だけど15歳の誕生日。結婚する人もいる年齢だ。


どうしよう。貰った以上、身に着けるのが礼儀だ。

いつ。どこで。

受け取らない、という選択肢は無い。つきかえすのは婚約解消と同じことだ。


じっと言葉なく、贈答品を凝視しているアリアの周囲、侍女が「素晴らしいですわ」と褒め称えている。


苦しい。

いや、割り切るべきなのだ。

なぜなら、婚約の解消はできない。アリアからは無理だ。

だから、今はこのまま過ごすべき。


だけど、ものすごく重い現実が突き付けられたように感じてしまう。


喜ばないアリアが悪い。きちんとしてくれるエドヴァルド様が正しい。


だけど、もう、とアリアは思った。

今すぐ、逃げ出してしまいたいほどに、辛くなる。


***


考えてしまって、よく眠れなかった。

だけど、一晩悩んで真剣に考えた。


いつの間にか朝だ。


今日もエドヴァルド様が迎えに来てくださる。

アリアの我儘による、2日は馬車でお迎えいただき、1日は馬というパターンは続いている。

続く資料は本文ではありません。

-- ==== Sys2Proof/Machine/State.lean ====
section
/-! DEFINITION. The machine's state, the reasons a step can stop, and the state right after reset:
HOUSE_RST_N has taken effect and is still low (R413), the house domain is up, everything else is off. -/

namespace Sys2Proof.Machine

open Sys2Proof

/-- Reasons to stop with a fault: the manual stops the engine at no command, so there is none, and no
meaning raises one. Safe. -/
inductive Fault where
  deriving DecidableEq, Repr

/-- Reasons to refuse. -/
inductive Refusal where
  /-- A row whose meaning has not been written yet, by its mnemonic. Raised by Dispatch alone; safe. -/
  | notModelled (mnemonic : String)
  deriving DecidableEq, Repr

/-- The state of the engine. -/
structure State where
  /-- Commands that wait, first in, first out (the model's own queue). -/
  pending : List Instr
  /-- Draw counter of the free values and of the DRBG (the model's own field). -/
  free : Nat
  /-- What has left the engine, oldest first (the model's own field). -/
  out : List Output
  /-- House-clock ticks since the house domain came up (R330). -/
  ticks : Nat
  ident : Ident
  start : Startup
  log : EventLog
  host : HostAttach
  ctx : Vector Ctx 8
  sec : Security
  loader : Loader
  installed : Option Installed
  tiles : List (Nat × Tile)
  dies : Vector Die 36
  links : List LinkState
  signals : List RouteSignal
  defects : DefectMap
  selfTest : SelfTest
  mem : List Host.Cell
  power : Power
  thermal : Thermal
  nv : Nv
  ports : Vector Port 16
  fabricGroup : BitVec 12
  pattern : Pattern
  field : Field
  coll : Collective
  /-- Entries seen to become valid (R274). -/
  observed : Nat
  /-- Logs written (R287). -/
  snapshots : Nat
  /-- Shard service messages discarded (R160). -/
  badShards : Nat
  deriving DecidableEq, Repr

/-! ### Reset values, part by part -/

def CplRing.reset : CplRing :=
  { baseLo := 0, baseHi := 0, sizeLog2 := 6, location := false, vector := 0, enable := false,
    latch := none, lastSize := 64, phase := true, tail := 0, head := 0, headInForce := 0,
    held := [], writing := false, irqDue := false }

def Queue.reset : Queue :=
  { baseLo := 0, baseHi := 0, sizeLog2 := 4, enable := false, cancel := false, latched := false,
    lBase := 0, lSize := 16, phase := true, head := 0, valid := [] }

/-- A closed slot (R291) with its registers at Table 11-6's reset values. -/
def Ctx.reset : Ctx :=
  { state := .closed, ownerFp := [], stackGib := 0, hdmGib := 0, fmtMajor := 1, lastCode := 0,
    events := 0, cq := CplRing.reset, fenceIndex := 0, fences := [],
    queues := Vector.replicate 16 Queue.reset, running := [], memKey := [], ek := [], dk := [],
    keys := Vector.replicate 16 none, reports := [], lastSeq := [], ledger := [], blockMax := [], pool := [], bounced := [], gradAt := [], arith := [], model := none,
    barrier := false, barrierOrder := 0, arrayPct := 0, vectorPct := 0, stackPct := 0, portPct := 0,
    heldMs := 0 }

def CxlPort.reset : CxlPort :=
  { linkUp := false, linkX4 := false, ideUp := false, ideAtLoss := false, takeOver := false,
    ideKeys := [] }

def HostAttach.reset : HostAttach :=
  { activePort := 0, ports := Vector.replicate 2 CxlPort.reset, autoFailover := true,
    failover := false, autoArmed := false, autoRetry := false, swapPending := false, events := 0,
    vector := 0, lastCode := 0,
    msix := Vector.replicate 64 { addrLo := 0, addrHi := 0, data := 0, ctrl := 1 },
    msixPending := 0, standbyCount := 0, outsideCount := 0 }

def EventLog.reset : EventLog :=
  { records := [], nextSeq := 0, dropped := 0, evIndex := 0, latched := none, newEvent := false,
    vector := 0 }

/-- The tile's state before any Chart: asleep, counters zero, stores cleared. -/
def Tile.reset : Tile :=
  { sleep := .asleep, hbSeen := Vector.replicate 5 .asleep, silent := Vector.replicate 5 false, halted := false, pc := 0, inPass := false,
    counters := [], deferred := [], draining := none, entryRun := none, array := none, vector := none,
    movers := [], plain := [], packets := [], mark := none, parts := [], stretch := 0, acc := [], vregs := { lanes := [], left := none }, tables := [],
    waitSaid := false, deckHolds := [], attn := [] }

/-- A link direction at rest. -/
def LinkState.rest (l : LinkDir) : LinkState :=
  { link := l, down := false, flit := 0, fails := 0, waiting := false, shift := [], nextSeq := 0, sent := [] }

def Die.reset : Die :=
  { rails := .off, locked := false, isolated := false, alerting := false, latchedOff := false,
    lockFailed := false, trimMv := 0, trimTick := 0, x1 := 0, x2 := 0, powerW := 0 }

def PortNv.reset : PortNv :=
  { berInterval := 0, verifyMode := 0, strict := false, enable := false, planSerial := 0,
    planPort := 0, planValid := false, berPassed := false }

def HopKey.reset : HopKey :=
  { key := [], salt := 0, counter := 0, phase := false }

def Port.reset (nv : PortNv) : Port :=
  { nv := nv, autoRetrain := true, train := false, state := .down, status := .down, resume := .down,
    farStatus := 0, retrains := 0, lastCode := 0, version := 0, events := 0, farSerial := 0,
    farKind := 0, farPlane := 0, farPort := 0, replays := 0, fecCorrected := 0, fecUncorrected := 0,
    berErrors := List.replicate 8 0, berFar := List.replicate 8 0, framingLoss := false,
    framed := false, awaiting := [], berDue := false, berNear := none, berFarSeen := false, berFarLocked := 0,
    lastBer := none, keying := none, keyed := false, switchSerial := 0, rootFp := [],
    reducerFw := [], transcript := [], tx := HopKey.reset, rx := HopKey.reset, rxOld := none,
    rxNew := 0, lastKeyed := 0, credInit := false, credits := Vector.replicate 4 0, nextSeq := 0,
    unacked := [], nakActed := none, rxExpect := 0, naking := false,
    partial' := Vector.replicate 4 [], degraded := List.replicate 8 0, farEk := [], ephDk := [],
    rekey := none, txQueue := Vector.replicate 4 [], stream := [], rr := 0, owed := Vector.replicate 4 0 }

def Firmware.reset : Firmware :=
  { digests := [], svns := [0, 0, 0], image := [] }

/-- Default NV settings: the defaults of Table 13-3, an empty cabling plan, no credential. -/
def NvSettings.reset : NvSettings :=
  { ports := Vector.replicate 16 PortNv.reset, fabricGroup := 0, orphanW := 13800, slewWs := 20000,
    defects := [], repairs := [], trims := [], groups := [], creds := Vector.replicate 8 none,
    roots := Vector.replicate 4 none, lifeEnergy := 0, lifeClamps := 0, lifeReplays := 0 }

def NvBank.reset (seq : BitVec 64) : NvBank :=
  { committed := true, recordGood := true, seq := seq, firmware := Firmware.reset, fwGood := true,
    settings := NvSettings.reset, wear := 0, place := 0, record := [] }

def Nv.reset : Nv :=
  { banks := #v[NvBank.reset 1, NvBank.reset 0], active := 0, production := [], tokens := 6,
    storeWaiting := false, storeAnswers := 0, update := none, job := none, storeBit := false,
    lastCode := 0, events := 0, vector := 0, repairs := [], stores := 0 }

def Power.reset (orphanW slewWs : BitVec 16) : Power :=
  { pins := 0, src := 0, seen := 0, clamped := false, capHold := false, capTerm := orphanW.toNat,
    orphan := true, leased := false, setValid := false, capSet := 0, leaseLive := false,
    expired := false, orphanW := orphanW, slewWs := slewWs, powerW := 0, energy := 0,
    clampCount := 0, events := 0, vector := 0, level := 0, point := 18, dither := 0, drawn := 0,
    ballast := 0, pForecast := 0, pThrottle := 0, throttleRose := false, capOffset := 0,
    grant := (0, 0, 0), holdUp := false, holdDown := false, tbar := [], droops := 0, interval := 0, oscTrim := 0, ballastSeed := 0,
    lifeEnergy := 0, lifeClamps := 0, lifeReplays := 0 }

def HotSpot.reset : HotSpot :=
  { diode := 0, ring := 0, flagged := false, diodeRetired := false, ringRetired := false }

def Thermal.reset : Thermal :=
  { tray := { version := 0, seq := 0, status := 0, flow := 0, tIn := 0, tOut := 0, valve := 0 },
    lastSeq := none, stale := false, inletStale := true, flow := 0, flows := [], flowReq := 0,
    fcSeq := 0, coolingCap := 23000, derate := false, flowClamp := false, suddenStop := false,
    halting := false, halted := false, throttle := false, throttleClamp := false,
    thermTrip := false, below20 := false, teleMs := 0, forecastSaid := false,
    spots := Vector.replicate 144 HotSpot.reset, tiles := [], others := [], tj := 0, tjC := 0,
    flowReg := 0, flowReqReg := 0, tInReg := 0, tOutReg := 0, retired := 0, events := 0,
    vector := 0 }

def LoadSlot.reset : LoadSlot :=
  { state := .empty, refused := false, chart := none, folded := [] }

def Loader.reset : Loader :=
  { addrLo := 0, addrHi := 0, length := 0, op := 0, slot := 0, member := 0, running := none,
    error := 0, sect := 0, record := 0, slots := Vector.replicate 8 LoadSlot.reset,
    lastMember := 0, cycle := [], regionsLost := 0 }

def Security.reset (groups : List GroupKey) (creds : Vector (Option Cred) 8)
    (roots : Vector (Option Bytes) 4) (fw : Firmware) : Security :=
  { opcode := 0, slot := 0, go := false, reqLen := 0, error := 0, respLen := 0, request := [],
    response := [], waiting := none, debugUnlocked := false, debugScope := 0, challenge := none, groups := groups,
    creds := creds, roots := roots, reportCount := 0, mgmtCounter := Vector.replicate 8 none, cdi := [],
    aliasSeed := [], sealKey := [], scrubKey := [], handOver := none, mgmtWaiting := [], filling := [], upload := none,
    firmware := fw }

def Pattern.reset : Pattern :=
  { target := 0, laneMask := 0, prbs := 0, mode := 0, direction := 0, grow := 0, gcol := 0,
    refusal := 0, locked := 0, bits := 0, firstFail := 0xFFF, laneIndex := 0, laneErrors := [],
    running := false, held := none, heldMode := 0 }

def Field.reset : Field :=
  { kind := 0, dieMaskLo := 0, dieMaskHi := 0, result := 0, lasting := 0, elapsedMs := 0,
    running := none, testLo := 0, testHi := 0 }

def Collective.reset : Collective :=
  { insts := [], held := [], reds := [], ended := none, kept := [], discards := 0, lastEncode := [], counts := [] }

def Startup.reset : Startup :=
  { phase := 0, initPct := 0, resetCause := 0, tripAtReset := false, stopCode := 0, openMs := 0,
    resetLow := true, houseUp := true, zonesUp := 0, meshLocked := false, deckChecked := false,
    stacksUp := false, gateReported := false, trayBad := false, credWindow := false,
    pwrGoodLow := false, releaseLow := false, paused := false, riseTick := 0, initTick := 0 }

/-- Stepping A1, serial 1, no fuse raised (log entry 5). -/
def Ident.reset : Ident :=
  { serial := 1, stepLetter := 0, stepNumber := 1, debugCount := 0, minSvn := 0, uds := [],
    bootEpoch := 0, testLock := true }

/-- The machine right after reset (R413): a module of stepping A1 with default NV contents whose
HOUSE_RST_N is still low after power-on. -/
def State.reset : State :=
  { pending := [], free := 0, out := [], ticks := 0, ident := Ident.reset, start := Startup.reset,
    log := EventLog.reset, host := HostAttach.reset, ctx := Vector.replicate 8 Ctx.reset,
    sec := Security.reset [] (Vector.replicate 8 none) (Vector.replicate 4 none) Firmware.reset,
    loader := Loader.reset, installed := none, tiles := [], dies := Vector.replicate 36 Die.reset,
    links := [], signals := [], defects := { entries := [], index := 0, gone := [] },
    selfTest := { waiting := [], running := [], transients := [], dropped := 0, work := [], workTicks := 0 }, mem := [],
    power := Power.reset 13800 20000, thermal := Thermal.reset, nv := Nv.reset,
    ports := Vector.replicate 16 (Port.reset PortNv.reset), fabricGroup := 0,
    pattern := Pattern.reset, field := Field.reset, coll := Collective.reset, observed := 0,
    snapshots := 0, badShards := 0 }

end Sys2Proof.Machine
end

今日は馬車で来てくださる日だから、お会いしたら御礼を伝えた上、馬車の中で正直に気持ちを伝えよう。アリアはそう決心した。


なのに、深刻な心持ちで待つのに、一向にエドヴァルド様がアリアを迎えに来ない。


皆も慌てて、ひょっとして今日は馬で通う日とお間違えなのでは、と言い始める。


エドヴァルド様がお忘れになるはずはないのに、と思いながら、このままでは授業に間に合わなくなってしまうので、急遽きゅうきょ馬に切り替えることにした。

普段は侍女たちが乗る馬車に今日は一緒に乗ってはとも言われたが、時間的に心配だ。

アリアはドレスでも横乗りで一人騎乗できるぐらいにはなっている。山道でもないし。細い道の近道も通れるから、馬車よりは早く着くはず。というわけで馬を選択。

侍女とは学園で合流予定だ。


さて馬を走らせて、アリアは無事に学園に到着できた。授業も間に合いそう。


ただ、そこまで授業に必死に出たいわけでもない。ただ、やっぱりエドヴァルド様にお礼を伝えた上、話をしたいと思ってしまう。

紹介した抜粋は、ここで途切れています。